SUPPLIED INFORMATION START

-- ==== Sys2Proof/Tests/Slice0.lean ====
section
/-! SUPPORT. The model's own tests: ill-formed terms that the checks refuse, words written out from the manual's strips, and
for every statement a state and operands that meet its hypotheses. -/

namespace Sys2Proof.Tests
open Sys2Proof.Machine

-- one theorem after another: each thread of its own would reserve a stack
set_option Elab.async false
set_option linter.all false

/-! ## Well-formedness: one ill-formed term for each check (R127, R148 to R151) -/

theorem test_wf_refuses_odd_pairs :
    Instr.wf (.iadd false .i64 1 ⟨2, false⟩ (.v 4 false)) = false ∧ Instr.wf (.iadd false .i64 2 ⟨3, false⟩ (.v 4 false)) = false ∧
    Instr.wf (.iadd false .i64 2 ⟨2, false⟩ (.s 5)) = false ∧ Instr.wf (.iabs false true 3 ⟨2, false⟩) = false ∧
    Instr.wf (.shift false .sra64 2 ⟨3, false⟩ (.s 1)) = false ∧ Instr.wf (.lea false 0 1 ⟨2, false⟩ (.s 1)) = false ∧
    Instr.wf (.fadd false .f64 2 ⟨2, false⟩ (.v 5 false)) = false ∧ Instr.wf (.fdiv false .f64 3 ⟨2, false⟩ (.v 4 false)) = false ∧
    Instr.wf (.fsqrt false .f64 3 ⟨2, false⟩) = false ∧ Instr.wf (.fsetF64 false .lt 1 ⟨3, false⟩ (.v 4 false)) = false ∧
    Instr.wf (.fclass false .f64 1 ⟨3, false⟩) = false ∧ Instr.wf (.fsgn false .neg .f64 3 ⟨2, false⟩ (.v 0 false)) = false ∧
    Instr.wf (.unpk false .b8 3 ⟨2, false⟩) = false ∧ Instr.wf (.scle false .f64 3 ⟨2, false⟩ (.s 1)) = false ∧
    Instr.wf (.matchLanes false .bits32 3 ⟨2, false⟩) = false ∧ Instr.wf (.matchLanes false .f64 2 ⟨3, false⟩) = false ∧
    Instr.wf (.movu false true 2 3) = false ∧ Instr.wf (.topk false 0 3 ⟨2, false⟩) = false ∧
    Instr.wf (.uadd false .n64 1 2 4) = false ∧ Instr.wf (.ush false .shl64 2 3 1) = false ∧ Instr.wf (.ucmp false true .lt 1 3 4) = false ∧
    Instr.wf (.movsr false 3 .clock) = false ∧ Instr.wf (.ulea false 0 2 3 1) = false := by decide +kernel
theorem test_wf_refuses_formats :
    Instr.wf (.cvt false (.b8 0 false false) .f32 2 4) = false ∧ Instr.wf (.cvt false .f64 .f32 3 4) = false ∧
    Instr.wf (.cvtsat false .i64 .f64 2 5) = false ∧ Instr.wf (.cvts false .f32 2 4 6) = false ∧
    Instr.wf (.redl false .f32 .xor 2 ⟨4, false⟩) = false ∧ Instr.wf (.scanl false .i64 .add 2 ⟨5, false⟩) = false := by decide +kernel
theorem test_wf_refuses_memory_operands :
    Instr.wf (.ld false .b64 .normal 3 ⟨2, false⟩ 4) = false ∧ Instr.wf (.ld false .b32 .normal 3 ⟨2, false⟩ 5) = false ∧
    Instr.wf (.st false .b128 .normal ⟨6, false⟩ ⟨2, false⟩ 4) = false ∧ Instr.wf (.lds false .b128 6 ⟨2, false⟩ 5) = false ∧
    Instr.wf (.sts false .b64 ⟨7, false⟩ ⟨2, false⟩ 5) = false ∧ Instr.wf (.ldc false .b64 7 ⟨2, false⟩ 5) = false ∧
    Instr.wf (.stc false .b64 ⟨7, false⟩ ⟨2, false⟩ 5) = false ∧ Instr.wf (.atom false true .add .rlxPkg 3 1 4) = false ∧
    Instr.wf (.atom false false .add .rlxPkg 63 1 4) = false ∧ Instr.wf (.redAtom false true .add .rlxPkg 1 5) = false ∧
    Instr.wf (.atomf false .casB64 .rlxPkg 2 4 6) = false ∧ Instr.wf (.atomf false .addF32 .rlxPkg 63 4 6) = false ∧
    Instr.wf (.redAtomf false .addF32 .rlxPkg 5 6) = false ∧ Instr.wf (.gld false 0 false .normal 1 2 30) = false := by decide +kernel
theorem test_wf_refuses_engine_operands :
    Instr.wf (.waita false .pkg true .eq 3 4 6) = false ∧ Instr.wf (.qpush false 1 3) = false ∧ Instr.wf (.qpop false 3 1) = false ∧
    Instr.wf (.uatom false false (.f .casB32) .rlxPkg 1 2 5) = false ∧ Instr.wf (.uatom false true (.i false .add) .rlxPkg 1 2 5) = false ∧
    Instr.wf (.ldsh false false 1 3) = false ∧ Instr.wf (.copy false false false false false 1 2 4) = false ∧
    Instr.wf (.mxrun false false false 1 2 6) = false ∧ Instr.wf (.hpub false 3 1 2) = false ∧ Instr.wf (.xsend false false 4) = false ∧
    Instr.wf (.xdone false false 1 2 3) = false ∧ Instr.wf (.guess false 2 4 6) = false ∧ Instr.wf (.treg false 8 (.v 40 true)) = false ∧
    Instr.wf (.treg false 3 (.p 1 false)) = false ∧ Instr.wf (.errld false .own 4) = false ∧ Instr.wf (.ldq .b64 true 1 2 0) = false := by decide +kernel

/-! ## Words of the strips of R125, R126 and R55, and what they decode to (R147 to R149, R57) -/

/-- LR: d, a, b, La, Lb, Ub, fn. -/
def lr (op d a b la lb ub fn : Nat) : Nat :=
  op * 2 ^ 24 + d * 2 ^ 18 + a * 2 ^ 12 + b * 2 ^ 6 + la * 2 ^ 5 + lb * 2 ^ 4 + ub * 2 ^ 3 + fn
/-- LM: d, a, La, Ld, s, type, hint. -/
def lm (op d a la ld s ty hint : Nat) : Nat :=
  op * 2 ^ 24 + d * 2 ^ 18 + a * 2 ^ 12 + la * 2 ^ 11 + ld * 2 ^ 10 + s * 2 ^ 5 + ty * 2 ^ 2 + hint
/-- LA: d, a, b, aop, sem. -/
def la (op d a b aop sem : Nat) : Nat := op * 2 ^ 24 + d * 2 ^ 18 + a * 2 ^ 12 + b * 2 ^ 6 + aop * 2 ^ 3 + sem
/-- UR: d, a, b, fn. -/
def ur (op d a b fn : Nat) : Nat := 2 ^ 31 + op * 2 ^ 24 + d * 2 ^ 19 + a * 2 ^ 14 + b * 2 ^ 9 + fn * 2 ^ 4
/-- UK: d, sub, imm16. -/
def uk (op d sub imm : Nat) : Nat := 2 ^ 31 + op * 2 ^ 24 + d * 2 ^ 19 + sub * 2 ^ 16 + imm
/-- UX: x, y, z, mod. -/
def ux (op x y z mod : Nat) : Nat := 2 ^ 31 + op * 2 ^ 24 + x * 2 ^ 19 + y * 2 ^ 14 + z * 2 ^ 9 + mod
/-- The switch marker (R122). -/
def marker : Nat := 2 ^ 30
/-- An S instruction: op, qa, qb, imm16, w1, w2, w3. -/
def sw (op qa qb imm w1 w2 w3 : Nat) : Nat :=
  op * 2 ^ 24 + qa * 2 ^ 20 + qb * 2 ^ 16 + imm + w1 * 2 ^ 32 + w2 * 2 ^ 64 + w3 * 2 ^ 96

SUPPLIED INFORMATION END

# TASK DESCRIPTION:
Look above and return each line of the records exactly, from the very first through the line with "open Sys2Proof.Machine", both included.

# RESPONSE BOX:
-- ==== Sys2Proof/Tests/Slice0.lean ====
section
/-! SUPPORT. The model's own tests: ill-formed terms that the checks refuse, words written out from the manual's strips, and
for every statement a state and operands that meet its hypotheses. -/

namespace Sys2Proof.Tests
open Sys2Proof.Machine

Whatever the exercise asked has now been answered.